Norfolk and Suffolk Police data breach: Personal data of 1,230 people exposed
Names addresses and dates of birth attached to replies to FOI requests
The police departments of Norfolk and Suffolk in England have admitted mishandling confidential information related to victims, witnesses, and suspects in cases encompassing various offences such as sexual crimes, domestic abuse incidents, thefts, assaults and hate crimes.
In a joint statement, the Norfolk and Suffolk police forces said that a "technical issue" resulted in data being included within files generated in response to Freedom of Information (FOI) requests concerning crime statistics.
They stated that the information was attached to 18 replies provided in response to FOI requests issued by the police forces between April 2021 and March 2022.
The responses to the FOI requests were sent to recipients that included journalists and researchers.
The data affected included names, addresses, and dates of birth.
The police forces asserted that the information was hidden from anyone accessing the files. Nevertheless, they admitted that the including the information in FOI responses was inappropriate.
They said that they had discovered no evidence to imply that the information had been viewed by individuals "outside of policing".
"The data impacted was information held on a specific police system and related to crime reports.

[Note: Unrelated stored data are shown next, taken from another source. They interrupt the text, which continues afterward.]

/-- A seat's configuration (Table 19.1). The lists run over the partition's level-3 nodes, clusters or octets in
ascending order. -/
structure SeatCfg where
  rtbase : Word := 0
  kn5 : Bool := false
  issue : Rate := {}
  ways : List Nat := []
  channel : List Rate := []
  injection : Rate := {}
  copy : List Rate := []
  cpmax : List Nat := []
  hostIn : Rate := {}
  hostOut : Rate := {}
  tracks : List Span := []
  slots : List Nat := []
  sems : List Span := []
  mailboxes : List Span := []
  rowOctets : List Bool := []
deriving DecidableEq, Repr

/-- What a PARTCFG command asks for (R339, R341, R352): a merge of a partition with its sibling, a split into the two
children, or the partition configuration (CMBASE and CMSIZE of each cluster, read-only windows). -/
inductive PartAct where
  | merge (fn : Nat)
  | split (fn : Nat)
  | config (fn : Nat) (clusters : List Span) (windows : List RoWindow)
deriving DecidableEq, Repr
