-- ==== Sys2Proof/Config.lean ====
section
/-! DEFINITION. The fixed constants of the module and the values the spec leaves open. An opaque constant has no body, so
nothing can be proved of its value. -/

namespace Sys2Proof.Config

/-- Number of compute cores (R1). -/
def cores : Nat := 2048
/-- Number of dealer cores (R1). -/
def dealers : Nat := 16
/-- First GDDR address beyond the memory, 192 × 2^30 (R322). -/
def gddrTop : Nat := 192 * 2 ^ 30
/-- Bytes a GDDR channel serves, 6 × 2^30 (R338). -/
def channelBytes : Nat := 6 * 2 ^ 30
/-- Bit 47 of a physical address: the host link serves it (R322). -/
def hostBit : Nat := 2 ^ 47
/-- Cycles of a tick (R4). -/
def tick : Nat := 128

/-- A value the spec leaves open, drawn by number (DESIGN CHOICE, log 3). -/
opaque freeWord : Nat → Word
/-- Cycles beyond one after which a thread's next unit is ready (DESIGN CHOICE, log 3: the spec fixes no latency under contention). -/
opaque extraCycles : Nat → Nat
/-- Positions by which a shift leaves a track's words off their offset (R126, R133: the spec says that slips occur, not
when; DESIGN CHOICE, log 3). -/
opaque shiftSlip : Nat → BitVec 12
/-- Tokens, modulo 33, that the refresh of a channel takes in a tick, by tick and channel (R334 bounds them by 32; DESIGN CHOICE, log 3). -/
opaque refreshTokens : Nat → Nat → BitVec 6
/-- The SEC-DED check bits of a track word's bits [71:0] (R124: the spec names the code's power, not its matrix; DESIGN CHOICE, log 14). -/
opaque checkBits : BitVec 72 → BitVec 8
/-- Energy weight of an event kind in units of 2^-10 nJ (R376 fixes that there are weights, not their values). -/
opaque energyWeight : Nat → Nat
/-- SHA-256 (R386: a named standard whose text is outside the spec). -/
opaque sha256 : List Byte → BitVec 256
/-- ECDSA P-256 verification of an image by its digest and signature (R386, R391: a named standard outside the spec). -/
opaque ecdsaValid : BitVec 256 → List Byte → Bool

/-- Version and entry address of a dealer image (R385, R387; the image's layout is outside the spec). -/
opaque imageVersion : List Byte → BitVec 16
opaque imageEntry : List Byte → Word
/-- The signature that comes with an image (R385), and the hub's ECDSA P-256 signature of bytes (R386). -/
opaque imageSig : List Byte → List Byte
opaque ecdsaSign : List Byte → List Byte
/-- The digest of the management processor's firmware, and the certificate chain of slot 0 (R386). -/
opaque hubDigest : BitVec 256
opaque certChain : List Byte
/-- Doublewords of a function's configuration space that name the module: device and vendor, class and revision, subsystem (R367 gives the header's form
only). -/
opaque pciId : Nat → Nat → BitVec 32
/-- The digest of a partition and seat configuration written out as numbers (R386; the form that is hashed is not given). -/
opaque configDigest : List Nat → BitVec 256

/-- What the arguments of a PARTCFG, of a SEATCFG and the arbiter of a BKTREAD stand for in a ring record (R378 names them and gives no layout; DESIGN
CHOICE, log 28). -/
opaque partcfgArgs : List Word → Option PartAct
opaque seatcfgArgs : List Word → Option (Nat × BitVec 4 × Option SeatCfg)
opaque arbiterArg : Word → Option Arbiter

end Sys2Proof.Config
end

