/-- Type codes of R261. -/
def NTy.code : NTy → BitVec 4
  | .i8 => 0 | .i16 => 1 | .i32 => 2 | .i64 => 3 | .n8 => 4 | .n16 => 5 | .n32 => 6 | .n64 => 7
  | .f64 => 8 | .f32 => 9 | .f16 => 10 | .bf16 => 11

/-- The type of a code; codes 1100 to 1111 are unassigned (R261). -/
def NTy.ofCode (c : BitVec 4) : Option NTy :=
  match c.toNat with
  | 0 => some .i8 | 1 => some .i16 | 2 => some .i32 | 3 => some .i64
  | 4 => some .n8 | 5 => some .n16 | 6 => some .n32 | 7 => some .n64
  | 8 => some .f64 | 9 => some .f32 | 10 => some .f16 | 11 => some .bf16
  | _ => none

/-- One bit as a field. -/
def bit1 (b : Bool) : BitVec 1 := BitVec.ofBool b

/-! ## Decoding -/

/-- Why a word is no instruction: the subcauses of Table 1.5 that concern one word. -/
inductive DecErr where
  | unassigned | reserved | pool
deriving DecidableEq, Repr

/-- The subcause of Table 1.5. -/
def DecErr.sub : DecErr → BitVec 8
  | .unassigned => 0 | .reserved => 1 | .pool => 3

/-- The outcome of a form whose selectors are assigned: its reserved fields must be zero (R25). -/
def formWith (reservedZero : Bool) (i : Instr) : Except DecErr Instr :=
  if reservedZero then .ok i else .error .reserved

/-- An unassigned encoding (R25). -/
def noForm : Except DecErr Instr := .error .unassigned

/-- LOAD (R52). -/
def decLoad (f : Fields) : Except DecErr Instr :=
  match f.f3.toNat with
  | 0 => .ok (.lb f.rd f.rs1 f.immI) | 1 => .ok (.lh f.rd f.rs1 f.immI) | 2 => .ok (.lw f.rd f.rs1 f.immI)
  | 3 => .ok (.ld f.rd f.rs1 f.immI) | 4 => .ok (.lbu f.rd f.rs1 f.immI) | 5 => .ok (.lhu f.rd f.rs1 f.immI)
  | 6 => .ok (.lwu f.rd f.rs1 f.immI) | _ => noForm

/-- STORE (R52). -/
def decStore (f : Fields) : Except DecErr Instr :=
  match f.f3.toNat with
  | 0 => .ok (.sb f.rs2 f.rs1 f.immS) | 1 => .ok (.sh f.rs2 f.rs1 f.immS) | 2 => .ok (.sw f.rs2 f.rs1 f.immS)
  | 3 => .ok (.sd f.rs2 f.rs1 f.immS) | _ => noForm

/-- OP-IMM (R47, R48). -/
def decOpImm (f : Fields) : Except DecErr Instr :=
  match f.f3.toNat with
  | 0 => .ok (.addi f.rd f.rs1 f.immI) | 2 => .ok (.slti f.rd f.rs1 f.immI) | 3 => .ok (.sltiu f.rd f.rs1 f.immI)
  | 4 => .ok (.xori f.rd f.rs1 f.immI) | 6 => .ok (.ori f.rd f.rs1 f.immI) | 7 => .ok (.andi f.rd f.rs1 f.immI)
  | 1 =>
    match (f.f7.extractLsb' 1 6).toNat with
    | 0 => .ok (.slli f.rd f.rs1 (f.f7.extractLsb' 0 1 ++ f.rs2))
    | _ => noForm
  | _ =>
    match (f.f7.extractLsb' 1 6).toNat with
    | 0 => .ok (.srli f.rd f.rs1 (f.f7.extractLsb' 0 1 ++ f.rs2))
    | 16 => .ok (.srai f.rd f.rs1 (f.f7.extractLsb' 0 1 ++ f.rs2))
    | _ => noForm

/-- OP-IMM-32 (R47, R48). -/
def decOpImm32 (f : Fields) : Except DecErr Instr :=
  match f.f3.toNat with
  | 0 => .ok (.addiw f.rd f.rs1 f.immI)
  | 1 => match f.f7.toNat with
    | 0 => .ok (.slliw f.rd f.rs1 f.rs2)
    | _ => noForm
  | 5 => match f.f7.toNat with
    | 0 => .ok (.srliw f.rd f.rs1 f.rs2)
    | 32 => .ok (.sraiw f.rd f.rs1 f.rs2)
    | _ => noForm
  | _ => noForm

/-- OP (R45, R50). -/
def decOp (f : Fields) : Except DecErr Instr :=
  match f.f7.toNat with
  | 0 => match f.f3.toNat with
    | 0 => .ok (.add f.rd f.rs1 f.rs2) | 1 => .ok (.sll f.rd f.rs1 f.rs2) | 2 => .ok (.slt f.rd f.rs1 f.rs2)
    | 3 => .ok (.sltu f.rd f.rs1 f.rs2) | 4 => .ok (.xor f.rd f.rs1 f.rs2) | 5 => .ok (.srl f.rd f.rs1 f.rs2)
    | 6 => .ok (.or f.rd f.rs1 f.rs2) | _ => .ok (.and f.rd f.rs1 f.rs2)
  | 32 => match f.f3.toNat with
    | 0 => .ok (.sub f.rd f.rs1 f.rs2) | 5 => .ok (.sra f.rd f.rs1 f.rs2) | _ => noForm
  | 1 => match f.f3.toNat with
    | 0 => .ok (.mul f.rd f.rs1 f.rs2) | 1 => .ok (.mulh f.rd f.rs1 f.rs2) | 2 => .ok (.mulhsu f.rd f.rs1 f.rs2)
    | 3 => .ok (.mulhu f.rd f.rs1 f.rs2) | 4 => .ok (.div f.rd f.rs1 f.rs2) | 5 => .ok (.divu f.rd f.rs1 f.rs2)
    | 6 => .ok (.rem f.rd f.rs1 f.rs2) | _ => .ok (.remu f.rd f.rs1 f.rs2)
  | _ => noForm

/-- OP-32 (R46, R50). -/
def decOp32 (f : Fields) : Except DecErr Instr :=
  match f.f7.toNat with
  | 0 => match f.f3.toNat with
    | 0 => .ok (.addw f.rd f.rs1 f.rs2) | 1 => .ok (.sllw f.rd f.rs1 f.rs2) | 5 => .ok (.srlw f.rd f.rs1 f.rs2)
    | _ => noForm
  | 32 => match f.f3.toNat with
    | 0 => .ok (.subw f.rd f.rs1 f.rs2) | 5 => .ok (.sraw f.rd f.rs1 f.rs2) | _ => noForm
  | 1 => match f.f3.toNat with
    | 0 => .ok (.mulw f.rd f.rs1 f.rs2) | 4 => .ok (.divw f.rd f.rs1 f.rs2) | 5 => .ok (.divuw f.rd f.rs1 f.rs2)
    | 6 => .ok (.remw f.rd f.rs1 f.rs2) | 7 => .ok (.remuw f.rd f.rs1 f.rs2) | _ => noForm
  | _ => noForm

The data includes personal identifiable information on victims, witnesses, and suspects, as well as descriptions of offences. It related to a range of offences, including domestic incidents, sexual offences, assaults, thefts and hate crime," the police forces said.
Eamonn Bridger, the temporary assistant chief constable of Suffolk Police, who led the investigation, said that upon becoming aware of the breach, they promptly implemented measures to respond and eliminate the data from public access.
"The management of information is a complex area of policing, especially when we're talking about huge volumes of data... occasionally things can go wrong," Bridger said.
"I recognise the seriousness of this incident and take the opportunity to apologise that this data breach has occurred," he added.
"I deeply regret any concern that it has caused to any member of the public."
The affected individuals are expected to receive communication via letters, phone calls, or direct interactions.
Officers expect that this process to be concluded by the end of September.
The Information Commissioner's Office (ICO) has initiated a formal investigation into the data breach, a process that might lead to potential fines.
"The potential impact of a breach like this reminds us that data protection is about people," Stephen Bonner, deputy commissioner at the ICO, said.
"It's too soon to say what our investigation will find, but this breach - and all breaches - highlights just how important it is to have robust measures in place to protect personal information, especially when that data is so sensitive."
The data breach at Norfolk and Suffolk Police forces is the latest example of data mishandling within the realm of policing.
Last week, the Police Service of Northern Ireland (PSNI) and Cumbria police acknowledged errors.
PSNI issued an apology for an inadvertent breach where they published the surnames, initials, ranks or grades, work locations, and departments of all PSNI personnel in response to an FOI request.
PSNI attributed the breach to human error.
Additionally, Cumbria Police acknowledged a data breach that led to the online exposure of names and salaries for their entire workforce. This incident affected a total of 1,304 police officers, 756 staff members, and 52 police community support officers.